SUMMARY OF THE INVENTION
[0015] The invention according to claim 1 is a method of systematic
analysis of relevant gene identifying relevant genome domain of a
single or a plurality of relevant gene/relevant haplotype or the
like related to disease susceptibility, drug responsiveness, or the
like (abbreviation afterward as `relevant genome domain`) from the
information about a whole genome domain or a discontinuous genome
domain which can be included in a part of function to be desired to
analyze is elucidated or is not all estimated (abbreviation
afterward `search domain`) and comprising: a first step of
constructing a virtual block from a whole genome domain or a
combination of a part of discontinuous genome domain (stage 2 in
FIG. 1); a second step of specifying haplotype block (or genome
domain) by scanning said virtual block using virtual haplotype
(stage 5 in FIG. 1); a third step of calculating haplotype
frequency by associated analysis in said haplotype block (or genome
domain) (stage 6 in FIG. 1); a fourth step of specifying haplotype
block/haplotype and combination thereof which has an apparent
difference by associated analysis (stage 7 in FIG. 1); and a fifth
step of identifying said relevant gene/relevant haplotype and a
combination thereof from said haplotype block (stage 8 in FIG.
1).
[0016] The invention according to claim 2 is a method of systematic
analysis of relevant gene identifying relevant genome domain of a
single or a plurality of relevant gene/relevant haplotype or the
like related to disease susceptibility, drug responsiveness, or the
like (abbreviation afterward as `relevant genome domain`) from the
information about a whole genome domain or a discontinuous genome
domain which can be included in a part of function to be desired to
analyze is elucidated or is not all estimated (abbreviation
afterward `search domain`) and comprising: a first step of
constructing a virtual block from said search domain; a second step
of specifying haplotype block by scanning said virtual block using
virtual haplotype; a third step of calculating haplotype frequency
by haplotype analysis, associated analysis, or the like in said
haplotype block; a fourth step of specifying haplotype block which
has an apparent difference by said haplotype analysis, associated
analysis, or the like; and a fifth step of identifying said
relevant genome domain from said haplotype block.

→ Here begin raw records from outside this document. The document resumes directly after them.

/-! ### Management (chapter 11) -/

/-- PROVER_READ answers the capture record and empties it; STATUS_READ answers and changes nothing; SOFT_RESET
answers and waits for the frames ahead and its own response; STATION_REARM makes an entry in use ABSENT with its live
fields reset, its data time kept, and due at once. A rearm during an exchange or with LRQ asserted is left out. The layouts
are the model's reading (logs 13 and 57), and that the index of the first three is not examined its choice (log 3). -/
def Obligations.OtherRequests : Prop :=
  ∀ (s : State) (f : Frame) (rest : List Frame) (i : Nat),
    (Requested s f rest 3 0x39 i [] →
      (s.mtc.capture = none → Serves .proverRead s f rest 0 [0, 0] [] (fun _ => True)) ∧
      ∀ r, s.mtc.capture = some r → Serves .proverRead s f rest 0 ([BitVec.ofNat 8 r.channel.val] ++
        beBytes 4 r.value.toNat ++ beBytes 6 r.uptime ++ [1] ++ flagByte r.overrun) [.mtc]
          (fun t => t.mtc = { s.mtc with capture := none })) ∧
    (Requested s f rest 3 0x3E i [] → Serves .statusRead s f rest 0
      ([s.mgt.commission.code, if s.mgt.online then 1 else 2] ++ beBytes 2 s.mgt.params.linkSilence ++
        flagByte s.mgt.timeValid ++ beBytes 4 s.mgt.wall.toNat ++ beBytes 6 (s.clock / 1000) ++
        [s.mgt.resetKind.code] ++ beBytes 1 s.mgt.lineResets ++ beBytes 1 s.mgt.softResets ++
        beBytes 2 s.jev.journal.length ++ beBytes 2 s.jev.reserved ++ flagByte s.jev.fullReported ++
        flagByte s.jev.lost ++ [s.fsm.loan.code] ++ flagByte s.fsm.lrq ++ flagByte s.fsm.recalled ++
        flagByte s.fsm.overrun ++ [s.ssd.level.code] ++ flagByte s.ssd.silenced ++
        allCauses.map (fun k => causeByte (s.cause k))) [] (fun _ => True)) ∧
    (Requested s f rest 3 0x3D i [] → Serves .softReset s f rest 0 [] [.mgt] (fun t =>
      t.mgt = { s.mgt with softReset := some t.spt.tx.length })) ∧
    ∀ (e : Fin 32) (x : PollEntry), Requested s f rest 3 0x3A e.val [] → s.entry e = some x →
      s.fsm.exchange = none → s.fsm.lrq = false →
        Serves .stationRearm s f rest 0 [] [.fsm] (fun t => t.fsm = (s.setEntry e (some { x with
          state := .absent, format := none, legacy := false, caps := none, stationType := none, matchCount := 0,
          ackCount := 0, legacyCount := 0, missCount := 0, dueTime := s.ms, due := true })).fsm)

/-- The link silence timer's end makes the link OFFLINE and stops the timer; the wall clock counts its seconds, wrapping
at 32 bits; TIME_SET sets the wall time from now and answers the one it replaced, or absent. The layout of the old time
(log 13) and the silence that OFFLINE carries (log 14) are the model's reading, and that TIME_SET's index is not
examined its choice (log 3), as is a timer reckoned in whole ms (log 1). -/
def Obligations.ClockAndLink : Prop :=
  (∀ (s : State) (d : Nat), s.mgt.silenceDue = some d → s.mgt.online = true → d ≤ s.ms →
    exec .linkSilenceExpiry s = .next
      ((s.setMgt { s.mgt with online := false, silenceDue := none, offlineSince := s.ms }).raise .offline 0xFFFF
        (beBytes 4 s.mgt.params.linkSilence))) ∧
  (∀ s : State, s.mgt.timeValid = true → s.mgt.wallDue ≤ s.clock →
    exec .wallClockTick s =
      .next (s.setMgt { s.mgt with wall := s.mgt.wall + 1, wallDue := s.mgt.wallDue + 1000000 })) ∧
  ∀ (s : State) (f : Frame) (rest : List Frame) (i : Nat) (w : BitVec 32),
    Requested s f rest 3 0x22 i (beBytes 4 w.toNat) →
      Serves .timeSet s f rest 0
        (if s.mgt.timeValid then 1 :: beBytes 4 s.mgt.wall.toNat else [0, 0, 0, 0, 0]) [.mgt] (fun t =>
          t.mgt = { s.mgt with wall := w, timeValid := true, wallDue := s.clock + 1000000 })

/-- COMMISSION of a bay whose checks all pass makes it COMMISSIONED with every point in service IDLE and every tank in
service set up from its gauge; the first check of the products, the channels, the tanks and the points in turn that
fails is answered with the object, the record's index and the code, and changes nothing. DECOMMISSION of a bay with no
work open makes every point UNCOMMISSIONED and every book UNSET; with work open it is refused with BUSY. The index 0 of
NO_PRODUCT and the evaluation of the tanks without an event are the model's reading (log 30), and that the index of both
requests is not examined its choice (log 3). -/
def Obligations.BayIsCommissioned : Prop :=
  ∀ (s : State) (f : Frame) (rest : List Frame) (i : Nat),
    (Requested s f rest 3 0x20 i [] → s.mgt.commission = .uncommissioned → WorkReserved s →
      ((∀ b ∈ s.commissionChecks, ¬b.1) →
        ∃ t, exec .commission s = .next t ∧ Answered s t f rest 0 [] ∧
          t.mgt = { s.mgt with commission := .commissioned } ∧ t.vau = s.vau ∧ t.mac = s.mac ∧ t.srs = s.srs ∧
          t.fcl = s.fcl ∧ t.mtc = s.mtc ∧
          (∀ p, (s.point p).config ≠ none → (t.point p).state = .idle) ∧
          (∀ p, (s.point p).config = none → (t.point p).state = (s.point p).state) ∧
          ∀ k c, (s.tank k).config = some c →
            (t.tank k).committed = 0 ∧ (t.tank k).gainReported = false ∧
            (t.tank k).state = tankStateOf c (t.tank k) ∧
            (∀ g, (s.tank k).gauge = .valid → (s.tank k).gaugedNet = some g →
              (t.tank k).book = some (g : Int) ∧ (t.tank k).baseline = some 0) ∧
            ((s.tank k).gauge ≠ .valid ∨ (s.tank k).gaugedNet = none →
              (t.tank k).book = none ∧ (t.tank k).baseline = none)) ∧
      ∀ e, FirstFailing s.commissionChecks e →
        Serves .commission s f rest 8 ([e.object, BitVec.ofNat 8 e.index, e.code.code] ++
          (e.strapPoint.map (BitVec.ofNat 8)).toList) [] (fun _ => True)) ∧
    (Requested s f rest 3 0x20 i [] → s.mgt.commission = .commissioned →
      Serves .commission s f rest 8 [] [] (fun _ => True)) ∧
    (Requested s f rest 3 0x21 i [] → s.mgt.commission = .commissioned →
      let work := (∃ p, (s.point p).context ≠ none) ∨ (∃ k, (s.tank k).delivery ≠ none) ∨
        ∃ k x, s.slot k = some x ∧ (x.state = .active ∨ x.state = .suspended)
      (work → Serves .decommission s f rest 7 [] [] (fun _ => True)) ∧
      (¬work → ∃ t, exec .decommission s = .next t ∧ Answered s t f rest 0 [] ∧
        t.mgt = { s.mgt with commission := .uncommissioned } ∧ t.vau = s.vau ∧ t.mac = s.mac ∧ t.srs = s.srs ∧
        t.fcl = s.fcl ∧ t.mtc = s.mtc ∧
        (∀ p, (t.point p).state = .uncommissioned ∧ (t.point p).config = (s.point p).config) ∧
        ∀ k, (t.tank k).book = none ∧ (t.tank k).baseline = none ∧ (t.tank k).committed = 0 ∧
          (t.tank k).state = .unset ∧ (t.tank k).config = (s.tank k).config)) ∧
    (Requested s f rest 3 0x21 i [] → s.mgt.commission = .uncommissioned →
      Serves .decommission s f rest 8 [] [] (fun _ => True))
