/-! ### setSlot -/

@[simp] theorem State.setSlot_pending (s : State) (i : Fin 4) (x : Option Run) : (s.setSlot i x).pending = s.pending := rfl
@[simp] theorem State.setSlot_clock (s : State) (i : Fin 4) (x : Option Run) : (s.setSlot i x).clock = s.clock := rfl
@[simp] theorem State.setSlot_choices (s : State) (i : Fin 4) (x : Option Run) : (s.setSlot i x).choices = s.choices := rfl
@[simp] theorem State.setSlot_spt (s : State) (i : Fin 4) (x : Option Run) : (s.setSlot i x).spt = s.spt := rfl
@[simp] theorem State.setSlot_fsm (s : State) (i : Fin 4) (x : Option Run) : (s.setSlot i x).fsm = s.fsm := rfl
@[simp] theorem State.setSlot_fcl (s : State) (i : Fin 4) (x : Option Run) : (s.setSlot i x).fcl = s.fcl := rfl
@[simp] theorem State.setSlot_mtc (s : State) (i : Fin 4) (x : Option Run) : (s.setSlot i x).mtc = s.mtc := rfl
@[simp] theorem State.setSlot_vau (s : State) (i : Fin 4) (x : Option Run) : (s.setSlot i x).vau = s.vau := rfl
@[simp] theorem State.setSlot_dpt (s : State) (i : Fin 4) (x : Option Run) : (s.setSlot i x).dpt = s.dpt := rfl
@[simp] theorem State.setSlot_mac (s : State) (i : Fin 4) (x : Option Run) : (s.setSlot i x).mac = s.mac := rfl
@[simp] theorem State.setSlot_tks (s : State) (i : Fin 4) (x : Option Run) : (s.setSlot i x).tks = s.tks := rfl
@[simp] theorem State.setSlot_ssd (s : State) (i : Fin 4) (x : Option Run) : (s.setSlot i x).ssd = s.ssd := rfl
@[simp] theorem State.setSlot_jev (s : State) (i : Fin 4) (x : Option Run) : (s.setSlot i x).jev = s.jev := rfl
@[simp] theorem State.setSlot_mgt (s : State) (i : Fin 4) (x : Option Run) : (s.setSlot i x).mgt = s.mgt := rfl
theorem State.setSlot_srs (s : State) (i : Fin 4) (x : Option Run) :
    (s.setSlot i x).srs = { s.srs with slots := upd s.srs.slots i x } := rfl
@[simp] theorem State.setSlot_slot_self (s : State) (i : Fin 4) (x : Option Run) : (s.setSlot i x).slot i = x := by
  simp [State.setSlot, State.slot]
theorem State.setSlot_slot_ne (s : State) (x : Option Run) {i j : Fin 4} (h : i ≠ j) :
    (s.setSlot i x).slot j = s.slot j := by
  simp [State.setSlot, State.slot, upd_getElem_ne _ _ h]

/-! ### setTank -/

@[simp] theorem State.setTank_pending (s : State) (i : Fin 8) (x : Tank) : (s.setTank i x).pending = s.pending := rfl
@[simp] theorem State.setTank_clock (s : State) (i : Fin 8) (x : Tank) : (s.setTank i x).clock = s.clock := rfl
@[simp] theorem State.setTank_choices (s : State) (i : Fin 8) (x : Tank) : (s.setTank i x).choices = s.choices := rfl
@[simp] theorem State.setTank_spt (s : State) (i : Fin 8) (x : Tank) : (s.setTank i x).spt = s.spt := rfl
@[simp] theorem State.setTank_fsm (s : State) (i : Fin 8) (x : Tank) : (s.setTank i x).fsm = s.fsm := rfl
@[simp] theorem State.setTank_fcl (s : State) (i : Fin 8) (x : Tank) : (s.setTank i x).fcl = s.fcl := rfl
@[simp] theorem State.setTank_mtc (s : State) (i : Fin 8) (x : Tank) : (s.setTank i x).mtc = s.mtc := rfl
@[simp] theorem State.setTank_vau (s : State) (i : Fin 8) (x : Tank) : (s.setTank i x).vau = s.vau := rfl
@[simp] theorem State.setTank_dpt (s : State) (i : Fin 8) (x : Tank) : (s.setTank i x).dpt = s.dpt := rfl
@[simp] theorem State.setTank_srs (s : State) (i : Fin 8) (x : Tank) : (s.setTank i x).srs = s.srs := rfl
@[simp] theorem State.setTank_mac (s : State) (i : Fin 8) (x : Tank) : (s.setTank i x).mac = s.mac := rfl
@[simp] theorem State.setTank_ssd (s : State) (i : Fin 8) (x : Tank) : (s.setTank i x).ssd = s.ssd := rfl
@[simp] theorem State.setTank_jev (s : State) (i : Fin 8) (x : Tank) : (s.setTank i x).jev = s.jev := rfl
@[simp] theorem State.setTank_mgt (s : State) (i : Fin 8) (x : Tank) : (s.setTank i x).mgt = s.mgt := rfl
theorem State.setTank_tks (s : State) (i : Fin 8) (x : Tank) :
    (s.setTank i x).tks = { s.tks with tanks := upd s.tks.tanks i x } := rfl
@[simp] theorem State.setTank_tank_self (s : State) (i : Fin 8) (x : Tank) : (s.setTank i x).tank i = x := by
  simp [State.setTank, State.tank]
theorem State.setTank_tank_ne (s : State) (x : Tank) {i j : Fin 8} (h : i ≠ j) :
    (s.setTank i x).tank j = s.tank j := by
  simp [State.setTank, State.tank, upd_getElem_ne _ _ h]

/-! ### setOrder -/

@[simp] theorem State.setOrder_pending (s : State) (i : Fin 16) (x : Option Order) : (s.setOrder i x).pending = s.pending := rfl
@[simp] theorem State.setOrder_clock (s : State) (i : Fin 16) (x : Option Order) : (s.setOrder i x).clock = s.clock := rfl
@[simp] theorem State.setOrder_choices (s : State) (i : Fin 16) (x : Option Order) : (s.setOrder i x).choices = s.choices := rfl
@[simp] theorem State.setOrder_spt (s : State) (i : Fin 16) (x : Option Order) : (s.setOrder i x).spt = s.spt := rfl
@[simp] theorem State.setOrder_fsm (s : State) (i : Fin 16) (x : Option Order) : (s.setOrder i x).fsm = s.fsm := rfl
@[simp] theorem State.setOrder_fcl (s : State) (i : Fin 16) (x : Option Order) : (s.setOrder i x).fcl = s.fcl := rfl
@[simp] theorem State.setOrder_mtc (s : State) (i : Fin 16) (x : Option Order) : (s.setOrder i x).mtc = s.mtc := rfl
@[simp] theorem State.setOrder_vau (s : State) (i : Fin 16) (x : Option Order) : (s.setOrder i x).vau = s.vau := rfl
@[simp] theorem State.setOrder_dpt (s : State) (i : Fin 16) (x : Option Order) : (s.setOrder i x).dpt = s.dpt := rfl
@[simp] theorem State.setOrder_srs (s : State) (i : Fin 16) (x : Option Order) : (s.setOrder i x).srs = s.srs := rfl
@[simp] theorem State.setOrder_mac (s : State) (i : Fin 16) (x : Option Order) : (s.setOrder i x).mac = s.mac := rfl
@[simp] theorem State.setOrder_ssd (s : State) (i : Fin 16) (x : Option Order) : (s.setOrder i x).ssd = s.ssd := rfl
@[simp] theorem State.setOrder_jev (s : State) (i : Fin 16) (x : Option Order) : (s.setOrder i x).jev = s.jev := rfl
@[simp] theorem State.setOrder_mgt (s : State) (i : Fin 16) (x : Option Order) : (s.setOrder i x).mgt = s.mgt := rfl
theorem State.setOrder_tks (s : State) (i : Fin 16) (x : Option Order) :
    (s.setOrder i x).tks = { s.tks with orders := upd s.tks.orders i x } := rfl
@[simp] theorem State.setOrder_order_self (s : State) (i : Fin 16) (x : Option Order) : (s.setOrder i x).order i = x := by
  simp [State.setOrder, State.order]
theorem State.setOrder_order_ne (s : State) (x : Option Order) {i j : Fin 16} (h : i ≠ j) :
    (s.setOrder i x).order j = s.order j := by
  simp [State.setOrder, State.order, upd_getElem_ne _ _ h]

[0017] The invention according to claim 2 is the method of
systematic analysis of relevant gene according to claim 1 in which
said first step comprises a step of selecting a known marker for
every haplotype block when the marker representing the each
haplotype block is known, and making the continuous virtual block
by connecting over the marker.
[0018] The invention according to claim 3 is the method of
systematic analysis of relevant gene according to claim 1 in which
said first, second, third, fourth, and fifth step comprises a step
of determining the gene polymorphism marker to specify said
relevant genome domain and gradually (including one step) narrowing
down said relevant genome domain by repeating all the steps or a
part of step.
[0019] The invention according to claim 4 is the method of
systematic analysis of relevant gene according to claim 1 in which
said second step comprises a step of determining a single or a
plurality of haplotype block which is linkage disequilibrium (or
chains) state to said relevant genome domain using statistical
analysis such as virtual haplotype analysis or the like
[0020] The invention according to claim 5 is the method of
systematic analysis of relevant gene according to claim 1 in which
said third step comprises a step of calculating the maximum
likelihood origin haplotype and the frequency thereof by using the
combination of associated analysis, haplotype analysis, and the
like.
[0021] The invention according to claim 6 is the method of
systematic analysis of relevant gene according to claim 1 in which
said fourth step comprises a step of identifying said haplotype
block including haplotype which has an apparent difference by said
associated analysis.
[0022] The invention according to claim 7 is the method of
systematic analysis of relevant gene according to claim 1 in which
said second step comprises a step of determining the border of said
haplotype block by using statistical data such as the number of
combination of virtual haplotype, entropy value, the number of said
maximum likelihood origin haplotype, linkage disequilibrium value,
or the like.
[0023] The invention according to claim 8 is the method of
systematic analysis of relevant gene according to claim 1 in which
said third step comprises a step of determining a group of said
maximum likelihood origin haplotype by using EM algorithm, MCMC
method, or the like.
[0024] The invention according to claim 9 is the method of
systematic analysis of relevant gene according to claim 1 in which
said fourth step comprises a step of comparing a calculated
statistical amount by associated analysis or the like with a preset
or measured reference statistical amount, and when there is
significant deviation between said statistical amount and said
reference statistical amount that exceeds a preset threshold,
determining said relevant genome domain is included in the domain
(haplotype block) corresponding to the deviated position that
exceeds said threshold value.
[0025] The invention according to claim 10 is the method of
systematic analysis of relevant gene according to claim 1 in which
said fifth step comprises a step of further detailed
scanning/analyzing haplotype block or haplotype which has an
apparent difference by said associated analysis or the like using
sequencing or the like and determining said relevant genome
domain.
[0026] The invention according to claim 11 is the method of
systematic analysis of relevant gene according to claim 1 in which
said fifth step comprises a step of selecting typing gene
polymorphism marker having an interval that is at least shorter
than the length of haplotype block in said search genome domain and
that is as uniform as possible.
[0027] The invention according to claim 12 is the method of
systematic analysis of relevant gene according to claim 1 in which
said fifth step comprises a step of selecting the gene polymorphism
marker with easy typing, which the gene polymorphism marker for
typing in a group history expression is at least older than the
phenotype which consider to check the relationship (SNP whose minor
allele frequency is not so small number when the gene polymorphism
is SNP) without limiting the cDNA domain or exon domain.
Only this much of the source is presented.